Wolfe Creek Crater is a well-preserved meteorite impact crater (astrobleme) in Western Australia.

== Description ==
It is accessed via the Tanami Road 150 km south of the town of Halls Creek. The crater is central to the Wolfe Creek Meteorite Crater National Park.

The crater averages about 875 m in diameter, 60 m from rim to present crater floor. It is estimated that the meteorite that formed it was about 15 m in diameter and had a mass of about 14,000 tonnes. For many years it was thought to have been created around 300,000 years ago, but in 2019, following investigations by researchers from Portsmouth University together with Australian and US researchers, it is now estimated to be less than 120,000 years old, placing the event in the Late Pleistocene. Small numbers of iron meteorites have been found in the vicinity of the crater, as well as larger so-called 'shale-balls', rounded objects consisting of iron oxide, some weighing as much as 250 kg.

It was brought to the attention of scientists after being spotted during an aerial survey in 1947, investigated on the ground two months later, and reported in publication in 1949. The European name for the crater comes from a nearby creek, which was in turn named after Robert Wolfe (early reports misspell the name as Wolf Creek), a prospector and storekeeper during the gold rush that established the town of Halls Creek.

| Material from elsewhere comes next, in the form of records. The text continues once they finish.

-- ==== Sys2Proof/Machine/RegsTime.lean ====
section
/-! DEFINITION. The register fields of the Hearth, error bound, reference, selection and oscillator blocks.
One definition per field of the register tables (spec chapters, R12, R13): its address, lowest bit, width, access code,
reset value, boundary and commit group; an array field is a function of its index. After them each block's table of
fields, which the address decoder reads (R539, R540). -/

namespace Sys2Proof.Machine

/-! ### TSC: 01_hearth_timescale.md, R62 -/

/-- [0] CMD: Re-arm the step (R39). -/
def R.TSC.CTL.STEP_ARM : Field := ⟨0x20000, 0, 1, .cmd, 0, .immediate, none⟩
/-- [1] CMD: Take a time snapshot (R60). -/
def R.TSC.CTL.SNAP : Field := ⟨0x20000, 1, 1, .cmd, 0, .immediate, none⟩
/-- [4] CMD: Return lane A to the vote (R54). -/
def R.TSC.CTL.UNFENCE_A : Field := ⟨0x20000, 4, 1, .cmd, 0, .second, none⟩
/-- [5] CMD: Return lane B to the vote. -/
def R.TSC.CTL.UNFENCE_B : Field := ⟨0x20000, 5, 1, .cmd, 0, .second, none⟩
/-- [6] CMD: Return lane C to the vote. -/
def R.TSC.CTL.UNFENCE_C : Field := ⟨0x20000, 6, 1, .cmd, 0, .second, none⟩
/-- [2:0] CFG: Loop update rate 2^n Hz, n = 0 to 4 (R22). -/
def R.TSC.CFG.LOOP_RATE : Field := ⟨0x20004, 0, 3, .cfg, 0b011, .second, none⟩
/-- [0] CFG: 0: hardware loop; 1: software, damper open (R26–R29). -/
def R.TSC.LOOP.OWNER : Field := ⟨0x20008, 0, 1, .cfg, 0, .loopUpdate, none⟩
/-- [1:0] STAT: 0b00 UNSET, 0b10 STEPPED, 0b01 ARMED (R33). -/
def R.TSC.STAT.STATE : Field := ⟨0x2000C, 0, 2, .stat, 0b00, .immediate, none⟩
/-- [4] STAT: Loop owner now in force. -/
def R.TSC.STAT.OWNER_APPLIED : Field := ⟨0x2000C, 4, 1, .stat, 0, .immediate, none⟩
/-- [8] STAT: Lane A fenced. -/
def R.TSC.STAT.FENCED_A : Field := ⟨0x2000C, 8, 1, .stat, 0, .immediate, none⟩
/-- [9] STAT: Lane B fenced. -/
def R.TSC.STAT.FENCED_B : Field := ⟨0x2000C, 9, 1, .stat, 0, .immediate, none⟩
/-- [10] STAT: Lane C fenced. -/
def R.TSC.STAT.FENCED_C : Field := ⟨0x2000C, 10, 1, .stat, 0, .immediate, none⟩
/-- [12] STAT: Copy of TSC.LEAP_NEXT.PENDING. -/
def R.TSC.STAT.LEAP_PENDING : Field := ⟨0x2000C, 12, 1, .stat, 0, .immediate, none⟩
/-- [16] STAT: Snapshot requested and not yet taken. -/
def R.TSC.STAT.SNAP_BUSY : Field := ⟨0x2000C, 16, 1, .stat, 0, .immediate, none⟩
/-- [20] STAT: A two-lane split has occurred since reset or the last unfence (R52). -/
def R.TSC.STAT.SPLIT : Field := ⟨0x2000C, 20, 1, .stat, 0, .immediate, none⟩
/-- [0] RC: A step executed (R36). -/
def R.TSC.EVT.STEPPED : Field := ⟨0x20010, 0, 1, .rc, 0, .immediate, none⟩
/-- [1] RC: STEP_ARM absorbed by a step (R39). -/
def R.TSC.EVT.ARM_ABSORBED : Field := ⟨0x20010, 1, 1, .rc, 0, .immediate, none⟩
/-- [2] RC: Software commit discarded (R26, R28). -/
def R.TSC.EVT.STEER_REFUSED : Field := ⟨0x20010, 2, 1, .rc, 0, .immediate, none⟩
/-- [3] RC: S or P clamped (R21, R30). -/
def R.TSC.EVT.STEER_CLAMPED : Field := ⟨0x20010, 3, 1, .rc, 0, .immediate, none⟩
/-- [4] RC: INTEG change limited (R31). -/
def R.TSC.EVT.INTEG_CLAMPED : Field := ⟨0x20010, 4, 1, .rc, 0, .immediate, none⟩
/-- [5] RC: Value deferred one loop update (R24). -/
def R.TSC.EVT.LATE_COMMIT : Field := ⟨0x20010, 5, 1, .rc, 0, .immediate, none⟩
/-- [6] RC: Reserved code written to a field. -/
def R.TSC.EVT.CFG_REJECTED : Field := ⟨0x20010, 6, 1, .rc, 0, .immediate, none⟩
/-- [8] RC: A lane resynchronised (R49). -/
def R.TSC.EVT.RESYNC : Field := ⟨0x20010, 8, 1, .rc, 0, .immediate, none⟩
/-- [9] RC: A lane fenced (R51). -/
def R.TSC.EVT.FENCE : Field := ⟨0x20010, 9, 1, .rc, 0, .immediate, none⟩
/-- [10] RC: Two remaining lanes disagreed (R52). -/
def R.TSC.EVT.SPLIT : Field := ⟨0x20010, 10, 1, .rc, 0, .immediate, none⟩
/-- [11] RC: All three lanes disagreed (R50). -/
def R.TSC.EVT.TRIPLE : Field := ⟨0x20010, 11, 1, .rc, 0, .immediate, none⟩
/-- [12] RC: Offset changed at LEAP_AT (R45). -/
def R.TSC.EVT.LEAP_APPLIED : Field := ⟨0x20010, 12, 1, .rc, 0, .immediate, none⟩
/-- [13] RC: Announcement or commit rejected (R43, R46). -/
def R.TSC.EVT.LEAP_REJECTED : Field := ⟨0x20010, 13, 1, .rc, 0, .immediate, none⟩
/-- [14] RC: Lower source disagreed (R44). -/
def R.TSC.EVT.LEAP_DISAGREE : Field := ⟨0x20010, 14, 1, .rc, 0, .immediate, none⟩
/-- [16] RC: Snapshot taken (R60). -/
def R.TSC.EVT.SNAP_DONE : Field := ⟨0x20010, 16, 1, .rc, 0, .immediate, none⟩
/-- [0] LIVE: Interrupt enable of EVT.STEPPED. -/
def R.TSC.INT_EN.STEPPED : Field := ⟨0x20014, 0, 1, .live, 0, .immediate, none⟩
/-- [1] LIVE: Interrupt enable of EVT.ARM_ABSORBED. -/
def R.TSC.INT_EN.ARM_ABSORBED : Field := ⟨0x20014, 1, 1, .live, 0, .immediate, none⟩
/-- [2] LIVE: Interrupt enable of EVT.STEER_REFUSED. -/
def R.TSC.INT_EN.STEER_REFUSED : Field := ⟨0x20014, 2, 1, .live, 0, .immediate, none⟩
/-- [3] LIVE: Interrupt enable of EVT.STEER_CLAMPED. -/
def R.TSC.INT_EN.STEER_CLAMPED : Field := ⟨0x20014, 3, 1, .live, 0, .immediate, none⟩
/-- [4] LIVE: Interrupt enable of EVT.INTEG_CLAMPED. -/
def R.TSC.INT_EN.INTEG_CLAMPED : Field := ⟨0x20014, 4, 1, .live, 0, .immediate, none⟩
/-- [5] LIVE: Interrupt enable of EVT.LATE_COMMIT. -/
def R.TSC.INT_EN.LATE_COMMIT : Field := ⟨0x20014, 5, 1, .live, 0, .immediate, none⟩
/-- [6] LIVE: Interrupt enable of EVT.CFG_REJECTED. -/
def R.TSC.INT_EN.CFG_REJECTED : Field := ⟨0x20014, 6, 1, .live, 0, .immediate, none⟩
/-- [8] LIVE: Interrupt enable of EVT.RESYNC. -/
def R.TSC.INT_EN.RESYNC : Field := ⟨0x20014, 8, 1, .live, 0, .immediate, none⟩
/-- [9] LIVE: Interrupt enable of EVT.FENCE. -/
def R.TSC.INT_EN.FENCE : Field := ⟨0x20014, 9, 1, .live, 0, .immediate, none⟩
/-- [10] LIVE: Interrupt enable of EVT.SPLIT. -/
def R.TSC.INT_EN.SPLIT : Field := ⟨0x20014, 10, 1, .live, 0, .immediate, none⟩
/-- [11] LIVE: Interrupt enable of EVT.TRIPLE. -/
def R.TSC.INT_EN.TRIPLE : Field := ⟨0x20014, 11, 1, .live, 0, .immediate, none⟩
/-- [12] LIVE: Interrupt enable of EVT.LEAP_APPLIED. -/
def R.TSC.INT_EN.LEAP_APPLIED : Field := ⟨0x20014, 12, 1, .live, 0, .immediate, none⟩
/-- [13] LIVE: Interrupt enable of EVT.LEAP_REJECTED. -/
def R.TSC.INT_EN.LEAP_REJECTED : Field := ⟨0x20014, 13, 1, .live, 0, .immediate, none⟩
/-- [14] LIVE: Interrupt enable of EVT.LEAP_DISAGREE. -/
def R.TSC.INT_EN.LEAP_DISAGREE : Field := ⟨0x20014, 14, 1, .live, 0, .immediate, none⟩
/-- [16] LIVE: Interrupt enable of EVT.SNAP_DONE. -/
def R.TSC.INT_EN.SNAP_DONE : Field := ⟨0x20014, 16, 1, .live, 0, .immediate, none⟩
/-- [15:0] STAT: TIME96 bits [15:0]. -/
def R.TSC.SNAP_FRAC.FRAC : Field := ⟨0x20020, 0, 16, .stat, 0x0000, .immediate, none⟩
/-- [29:0] STAT: TIME96 nanoseconds. -/
def R.TSC.SNAP_NS.NS : Field := ⟨0x20024, 0, 30, .stat, 0, .immediate, none⟩
/-- [31:0] STAT: TIME96 seconds [31:0]. -/
def R.TSC.SNAP_SEC_LO.SEC : Field := ⟨0x20028, 0, 32, .stat, 0, .immediate, none⟩
/-- [15:0] STAT: TIME96 seconds [47:32]. -/
def R.TSC.SNAP_SEC_HI.SEC : Field := ⟨0x2002C, 0, 16, .stat, 0, .immediate, none⟩
/-- [31:0] STAT: CK_HRT tick number of the snapshot. -/
def R.TSC.SNAP_TICK.TICK : Field := ⟨0x20030, 0, 32, .stat, 0, .immediate, none⟩
/-- [31:0] CFG: Requested S, low bits; held in shadow (R25). -/
def R.TSC.STEER0.VALUE : Field := ⟨0x20040, 0, 32, .cfg, 0x00000000, .loopUpdate, (some .tscSteer)⟩
/-- [7:0] CFG: Requested S, high bits; writing commits both words. -/
def R.TSC.STEER1.VALUE : Field := ⟨0x20044, 0, 8, .cfg, 0x00, .loopUpdate, (some .tscSteer)⟩
/-- [31:0] CFG: Integrator, counts of 10^-15; software commits accepted only with the damper open. -/
def R.TSC.INTEG0.VALUE : Field := ⟨0x20048, 0, 32, .cfg, 0x00000000, .loopUpdate, (some .tscInteg)⟩
/-- [7:0] CFG: Integrator high bits; writing commits both words. Reads return the applied INTEG. -/
def R.TSC.INTEG1.VALUE : Field := ⟨0x2004C, 0, 8, .cfg, 0x00, .loopUpdate, (some .tscInteg)⟩
/-- [31:0] STAT: Applied S, low bits. -/
def R.TSC.RATE0.VALUE : Field := ⟨0x20050, 0, 32, .stat, 0x00000000, .immediate, none⟩
/-- [7:0] STAT: Applied S, high bits. -/
def R.TSC.RATE1.VALUE : Field := ⟨0x20054, 0, 8, .stat, 0x00, .immediate, none⟩
/-- [19:0] CFG: P limit in ppt, 200,000 at reset; effective at most 500,000 (R30). -/
def R.TSC.SLEW.MAX : Field := ⟨0x20058, 0, 20, .cfg, 0x30D40, .loopUpdate, none⟩
/-- [31:20] CFG: INTEG change limit per update in ppt, 100 at reset (R31). -/
def R.TSC.SLEW.INTEG_STEP : Field := ⟨0x20058, 20, 12, .cfg, 0x064, .loopUpdate, none⟩
/-- [15:0] STAT: Fraction of the last D, non-negative. -/
def R.TSC.STEP_LAST_FRAC.FRAC : Field := ⟨0x20060, 0, 16, .stat, 0x0000, .immediate, none⟩
/-- [29:0] STAT: Nanoseconds of the last D, non-negative. -/
def R.TSC.STEP_LAST_NS.NS : Field := ⟨0x20064, 0, 30, .stat, 0, .immediate, none⟩
/-- [31:0] STAT: Signed seconds of the last D, bits [31:0]. -/
def R.TSC.STEP_LAST_SEC_LO.SEC : Field := ⟨0x20068, 0, 32, .stat, 0, .immediate, none⟩
/-- [15:0] STAT: Signed seconds of the last D, bits [47:32]; D = SEC + (NS + FRAC × 2^-16) × 10^-9 s. -/
def R.TSC.STEP_LAST_SEC_HI.SEC : Field := ⟨0x2006C, 0, 16, .stat, 0x0000, .immediate, none⟩
/-- [15:0] CFG: Current TAI − UTC in s, signed. -/
def R.TSC.LEAP_CUR.OFFSET : Field := ⟨0x20070, 0, 16, .cfg, 0x0000, .second, (some .tscLeap)⟩
/-- [19:16] STAT: Source of the values in force (R42). -/
def R.TSC.LEAP_CUR.SRC : Field := ⟨0x20070, 16, 4, .stat, 0x0, .immediate, none⟩
/-- [15:0] CFG: TAI − UTC after LEAP_AT, signed. -/
def R.TSC.LEAP_NEXT.OFFSET : Field := ⟨0x20074, 0, 16, .cfg, 0x0000, .second, (some .tscLeap)⟩
/-- [31] STAT: A leap is pending. -/
def R.TSC.LEAP_NEXT.PENDING : Field := ⟨0x20074, 31, 1, .stat, 0, .immediate, none⟩
/-- [31:0] CFG: TAI seconds of the leap, bits [31:0]. -/
def R.TSC.LEAP_AT_LO.AT : Field := ⟨0x20078, 0, 32, .cfg, 0x00000000, .second, (some .tscLeap)⟩
/-- [15:0] CFG: TAI seconds of the leap, bits [47:32]. -/
def R.TSC.LEAP_AT_HI.AT : Field := ⟨0x2007C, 0, 16, .cfg, 0x0000, .second, (some .tscLeap)⟩
/-- [0] CMD: Commit group LEAP (R46). -/
def R.TSC.LEAP_CTL.COMMIT : Field := ⟨0x20080, 0, 1, .cmd, 0, .second, none⟩
/-- [8] CFG: 1: host values rule, other sources ignored. -/
def R.TSC.LEAP_CTL.HOLD : Field := ⟨0x20080, 8, 1, .cfg, 0, .second, none⟩
/-- [3:0] CFG: Resynchronisations that fence; 0 disables fencing (R51). -/
def R.TSC.VOTE.FENCE_N : Field := ⟨0x20090, 0, 4, .cfg, 0x3, .second, none⟩
/-- [15:8] CFG: Fencing window in seconds, 64 at reset. -/
def R.TSC.VOTE.FENCE_WIN : Field := ⟨0x20090, 8, 8, .cfg, 0x40, .second, none⟩
/-- [17:16] CFG: First preferred lane: 0b00 A, 0b01 B, 0b10 C; 0b11 ignored with CFG_REJECTED. -/
def R.TSC.VOTE.PREFER : Field := ⟨0x20090, 16, 2, .cfg, 0b00, .second, none⟩
/-- [31:0] CNT: Ticks of disagreement of lane n, saturating (R48). -/
def R.TSC.LANE_DIS.TICKS (i : Nat) : Field := ⟨0x200A0 + i * 0x4, 0, 32, .cnt, 0, .immediate, none⟩
/-- [15:0] CNT: Resynchronisations of lane n, saturating at 0xFFFF. -/
def R.TSC.LANE_RSY.LOADS (i : Nat) : Field := ⟨0x200B0 + i * 0x4, 0, 16, .cnt, 0, .immediate, none⟩
/-- [31:0] CNT: Steps since reset. -/
def R.TSC.STEP_COUNT.COUNT : Field := ⟨0x200C0, 0, 32, .cnt, 0, .immediate, none⟩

== Aboriginal significance ==
The local Djaru (Jaru) Aboriginal people refer to the crater as Kandimalal. There are multiple Dreaming stories about the formation of the crater. One such story describes the crater's round shape being formed by the passage of a rainbow snake out of the earth, while another snake formed the nearby Sturt Creek. Another story, as told by an Elder, is that one day the crescent moon and the evening star passed very close to each other. The evening star became so hot that it fell to the ground, causing an enormous explosion and flash, followed by a dust cloud. This frightened the people and a long time passed before they ventured near the crater to see what had happened. When they finally went there, they realised that this was the site where the evening star had fallen to the Earth. The Djaru people named the place "Kandimalal" and it is prominent in art from the region.

== Cultural references ==
The crater was featured in the 2005 Australian horror film Wolf Creek, and the sequel in 2013, Wolf Creek 2. It also features in the Stan Australia streaming service original television series with the same name.

It was the setting for Arthur Upfield's 1962 novel The Will of the Tribe.

The Wolfe Creek crater has considerable claim to be the second most 'obvious' (i.e. relatively undeformed by erosion) meteorite crater known on Earth, after the famous Barringer Crater in Arizona.

The crater is mentioned in the 2010 children's science fiction book Alienology that says (in its universe) that a space craft crashed there.